___ Dataset records

-- ==== Sys2Proof/WellFormed.lean ====
section
/-! DEFINITION. Which commands are legal: the one operand check of the command set (30_encoding.md R84, R87). -/

namespace Sys2Proof

/-- `REG` selects one of `V0`–`V11`; the values 12..15 are illegal (R84). -/
abbrev regLegal (reg : BitVec 4) : Prop := reg.toNat ≤ 11

/-- The check, written over every constructor: every field but `REG` may hold every value of its width. -/
def wellFormed : Instr → Bool
  | .rotl reg _ => decide (regLegal reg)
  | .nop | .shortMix | .shortEnd | .mix | .endPartial | .endMix => true
  | .short _ | .long _ | .hash128 _ | .hash64 _ | .hash32 _ => true
  | .init | .update _ | .final => true
  | .dzero | .dtohex | .dparse _ | .dtryparse _ | .deq | .dhash => true

/-- A well-formed command. -/
abbrev WellFormed (i : Instr) : Prop := wellFormed i = true

end Sys2Proof
end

______

• Task description
Give back every record exactly.

• Response area
-- ==== Sys2Proof/WellFormed.lean ====
section
/-! DEFINITION. Which commands are legal: the one operand check of the command set (30_encoding.md R84, R87). -/

namespace Sys2Proof

/-- `REG` selects one of `V0`–`V11`; the values 12..15 are illegal (R84). -/
abbrev regLegal (reg : BitVec 4) : Prop := reg.toNat ≤ 11

/-- The check, written over every constructor: every field but `REG` may hold every value of its width. -/
def wellFormed : Instr → Bool
  | .rotl reg _ => decide (regLegal reg)
  | .nop | .shortMix | .shortEnd | .mix | .endPartial | .endMix => true
  | .short _ | .long _ | .hash128 _ | .hash64 _ | .hash32 _ => true
  | .init | .update _ | .final => true
  | .dzero | .dtohex | .dparse _ | .dtryparse _ | .deq | .dhash => true

/-- A well-formed command. -/
abbrev WellFormed (i : Instr) : Prop := wellFormed i = true

end Sys2Proof
end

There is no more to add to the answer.